I have lived most of my life in Hawaii and Alaska. Talk about extremes in temperature variation. People in Hawaii watch the weather to get the surf report…and to get information on the occasional tropical storm. Day to day, nobody cares.
When I lived there I once saw local TV newscaster Joe Moore fake the weather. He searched his desk for the paperwork, admitted to not knowing where he had put it and then made up something like high of 87, low of 74 with light trade winds (an average day in summer). Good call.
Right now, without even bothering to check for local conditions, I can get the high and the low for Honolulu to within 3 degrees F. High of 80, low of 67. And I’m 2600 miles away. That forecast is good for today…and tomorrow…and the day after that. The weather in the tropics changes very slowly.
Anchorage is another story. Yesterday I drove from South Anchorage (at sea level) along Turnagain Arm toward Girdwood. At about McHugh Creek State Park the temperature changed. In about a minute it went from 23 degrees to 36 degrees.

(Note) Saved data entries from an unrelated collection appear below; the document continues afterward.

-- ==== Sys2Proof/Machine/Elements.lean ====
section
/-! DEFINITION. Elements of stored tensors: packing (R108), the scales of a stream's elements (R134), decoding and encoding of views
(R113, R119). -/

namespace Sys2Proof.Machine

/-- Data bytes per block, bb (R134). -/
def fmtBlockBytes (fmt : Nat) : Nat :=
  match fmt with
  | 12 | 13 | 17 => 32
  | 14 | 15 => 24
  | 16 => 16
  | _ => 4

/-- Bytes that n consecutive elements take (R108). -/
def fmtBytes (fmt n : Nat) : Nat := ceilDiv (n * fmtBits fmt) 8

/-- First byte and byte count of element i of a packed array, from the array's first byte (R108). -/
def elemSpan (fmt i : Nat) : Nat × Nat :=
  let o := i * fmtBits fmt
  (o / 8, (o % 8 + fmtBits fmt + 7) / 8)

/-- The code of element i of a packed array whose byte k is `rd k` (R108). -/
def elemCode (rd : Nat → Byte) (fmt i : Nat) : Nat :=
  let o := i * fmtBits fmt
  let (b, n) := elemSpan fmt i
  leNat ((List.range n).map fun k => rd (b + k)) / 2 ^ (o % 8) % 2 ^ fmtBits fmt

/-- The bytes of codes packed in order (R108). -/
def packCodes (fmt : Nat) (codes : List Nat) : List Byte :=
  let v := codes.zipIdx.foldl (fun a (c, i) => a + c % 2 ^ fmtBits fmt * 2 ^ (i * fmtBits fmt)) 0
  leBytes (fmtBytes fmt codes.length) v

/-- A band scale belongs to the stream's elements (R111, R129). -/
def Desc.banded (d : Desc) : Bool := fmtBlock (Desc.fmt d) = 8 || (3 ≤ Desc.fmt d && Desc.fmt d ≤ 11 && Desc.band d)

/-- Row and column of displacement D (R134); where RPITCH is 0 the row is open. -/
def Desc.rowCol (d : Desc) (disp : Int) : Int × Int :=
  if Desc.rpitch d = 0 then (Config.zeroPitchRow disp, disp) else (disp / (Desc.rpitch d : Int), disp % (Desc.rpitch d : Int))

/-- The block-scale byte of the element at displacement D, as a displacement (R134). -/
def Desc.scaleDisp (d : Desc) (disp : Int) : Int :=
  let (row, col) := Desc.rowCol d disp
  let bb := fmtBlockBytes (Desc.fmt d)
  Desc.scb d + row * (ceilDiv (Desc.rpitch d) bb : Nat) + col / (bb : Int)

/-- The band-scale entry of the element at displacement D (R134). -/
def Desc.bandDisp (d : Desc) (disp : Int) : Int := Desc.bsb d + Desc.bss d * ((Desc.rowCol d disp).1 / 64)

/-- A displacement from a base as an address. -/
def addrAt (base : Nat) (disp : Int) : Nat := unsignedOf 64 ((base : Int) + disp)

/-- The band scale of the element at displacement D: 1 when there is none. -/
def bandAt (rd : Nat → Byte) (d : Desc) (base : Nat) (disp : Int) : Nat :=
  if Desc.banded d then
    let a := addrAt base (Desc.bandDisp d disp)
    leNat [rd a, rd (a + 1)]
  else 0x3F80

/-- The value of an element (R112): its code, and the scales at its displacement, read byte by byte. -/
def elemValue (rd : Nat → Byte) (d : Desc) (base : Nat) (disp : Int) (code : Nat) : Val × Flags :=
  let fmt := Desc.fmt d
  let x := (elemOf fmt).decode code
  let band := bf16.decode (bandAt rd d base disp)
  if fmtBlock fmt = 0 then (if Desc.banded d then scaledVal x (.fin false 1 0) band else x)
  else
    let s := (rd (addrAt base (Desc.scaleDisp d disp))).toNat
    scaledVal x (if fmtBlock fmt = 8 then e3m5 s else e8m0 s) band

/-! Views as formats (R113, R164) -/

/-- The exact value of a lane of a view; the rounding mode signs a pair's exact zero sum (R115). -/
def laneVal (mode : Rnd) (view code : Nat) : Val :=
  match view with
  | 0 => pairVal mode (code % 2 ^ 32) (code / 2 ^ 32)
  | 2 | 5 | 6 => .ofInt (signed (viewBits view) code)
  | _ => (viewFloat view).decode code

/-- A value written into a lane of a view: f32x2 gets (x, +0), integers saturate (R114, R116, R119). -/
def laneOfVal (view : Nat) (mode : Rnd) (v : Val) : Nat × Flags :=
  match view with
  | 0 => fp32.ofVal mode v
  | 2 | 5 | 6 =>
    let w := viewBits view
    let (i, f) := intOfVal mode (-(2 ^ (w - 1) : Int)) (2 ^ (w - 1) - 1) v
    (unsignedOf w i, f)
  | _ => (viewFloat view).ofVal mode v

/-- An element stored under a band scale.  DESIGN CHOICE (log 46): the value is divided by the band scale first, so that decoding under R112 gives it back,
and then rounded; open when the scale is NaN, infinite or zero (log 11). -/
def bandedCode (fmt : Nat) (mode : Rnd) (band src : Nat) (v : Val) : Nat × Flags :=
  match bf16.decode band with
  | .fin n (m + 1) e =>
    let (q, f) := v.div (.fin n (m + 1) e)
    let (c, g) := (elemOf fmt).ofVal mode q
    (c, f ||| g)
  | _ => (Config.openElem fmt band src % 2 ^ fmtBits fmt, 0)

end Sys2Proof.Machine
end

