/-- A wait list covers a context (R334). -/
def Ctx.coveredBy (x : Ctx) (i : Nat) (ws : List Wait) : Bool :=
  ws.any fun w => w.ctx == i && (if w.out then w.value == 0 else decide (x.closed ≤ w.value))

/-- The arrival of PHASE (with number n) or RESYNC (R69): the checks against the rendezvous as it stands (R68, R69, R71), the commit
rule of R334, the timed commands that could never start (R196); then the batch closes and the hold. -/
def arriveOp (resync : Bool) (g : Nat) (n : State → BitVec 32) (w : BitVec 2) (j : BitVec 3) : Op := fun pre cur =>
  let me := pre.ix.core
  let n := n pre
  let waits := (List.range w.toNat).map fun i => waitOf pre j.toNat i
  let arrival := pre.cur.tcyc + Nat.max (1 + pre.ix.idle) 8
  if !(pre.members g).contains me then .error (trapAt pre 0x02 0x08)
  else
    let clash : Option (BitVec 8) := match pre.rendezvous g with
      | none => none
      | some h => if h.resync != resync then some 0x0A else if !resync && h.n != n then some 0x09 else none
    match clash with
    | some d => .error (trapAt pre 0x02 d)
    | none =>
      let s := waits.foldl (fun s w => s.closeBatch me (ctxNo w.ctx)) cur
      let bare := [0, 1, 2, 3, 5, 7].any fun i =>
        let x := s.cur.ctxAt (ctxNo i)
        x.writes && !x.coveredBy i waits
      if !resync && bare then .error (trapAt pre 0x06 0x06)
      else if pre.cmds.any fun k => k.core == me && k.timed && k.stage != .running && arrival ≤ k.tS then
        .error (trapAt pre 0x12 0)
      else .ok (s.modCur fun c => { c with run := .held, hold := some ⟨g, resync, n, arrival, waits, pre.clock, false, pre.here, false⟩ })

/-- PHASE (R69). -/
def opPhase (g : BitVec 8) (l : BitVec 3) (w : BitVec 2) (j : BitVec 3) : Op :=
  arriveOp false g.toNat (fun s => BitVec.ofNat 32 (s.lit l.toNat)) w j
def execPhase (g : BitVec 8) (l : BitVec 3) (w : BitVec 2) (j : BitVec 3) (s : State) : Host.Outcome State Fault Refusal :=
  runOp (opPhase g l w j) s

/-- RESYNC (R68, R69, R71). -/
def opResync (g : BitVec 8) (w : BitVec 2) (j : BitVec 3) : Op := arriveOp true g.toNat (fun _ => 0) w j
def execResync (g : BitVec 8) (w : BitVec 2) (j : BitVec 3) (s : State) : Host.Outcome State Fault Refusal := runOp (opResync g w j) s

end Sys2Proof.Machine
end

In Fairbanks, temperatures within the city area regularly vary by 30 degrees F or more. The hills around Fairbanks are warmer than the city. Go up in altitude and warm up. Fairbanks gets horrible temperature inversions every winter. A drive from downtown up Farmers Loop Road (about 5 miles) nets the aforementioned 30 degree shift on just about any cold winter night.
Climate experts tell us the climate will change more in Polar regions than in more temperate zones. The UN gives very specific predictions for climate. They make predictions for 10 years from now, for 90 years from now and for 200 years from now. How do they know?
As we venture from the equator toward the poles, two important statistical problems develop for temperature predictors. 1) The temperature variability increases and 2) the number of weather stations decreases. Hmmm.
fluctuating data + few data points = wild ass guesses
The University of Alaska recently conducted a climate study of Alaska showing cooling in the 2000 to 2010 period. They used 20 reliable test sites for the whole state. They need hundreds if they have any hope of being accurate.
Siberia and Northern Canada suffer similar problems….and the Arctic and Antarctic….well forget about it. The Arctic Ocean averages about 10 working sites and those locations are not fixed, they drift with the ice. Any ground based temperature data for either the Arctic or Antarctic must include more than a little wild ass guessing.
Perhaps a little perspective, here’s a graphic of the Arctic
Ten sites, all that space. WOW.
That is why I like Satellite data. That data includes guessing too, but it’s a different kind of guessing, making adjustments for Satellite drift and other indirect conversion problems. The big problem with Satellite data, it is a very small data set. Who knows what the data would have looked like 50 or 500 or 5000 years ago. Let’s take a peek at the most recent Satellite data courtesy of the University of Alabama at Huntsville
Yep, the world’s a bit warmer than it was 34 years ago. But it’s worth remembering that in 1974 Time Magazine ran a cover article predicting the next ice age based primarily on 30 years of cooling that began around 1940. Sure it looks like the world has warmed about .3 degree C since 1979, but I wonder what the Satellite data would have shown had it existed in 1940.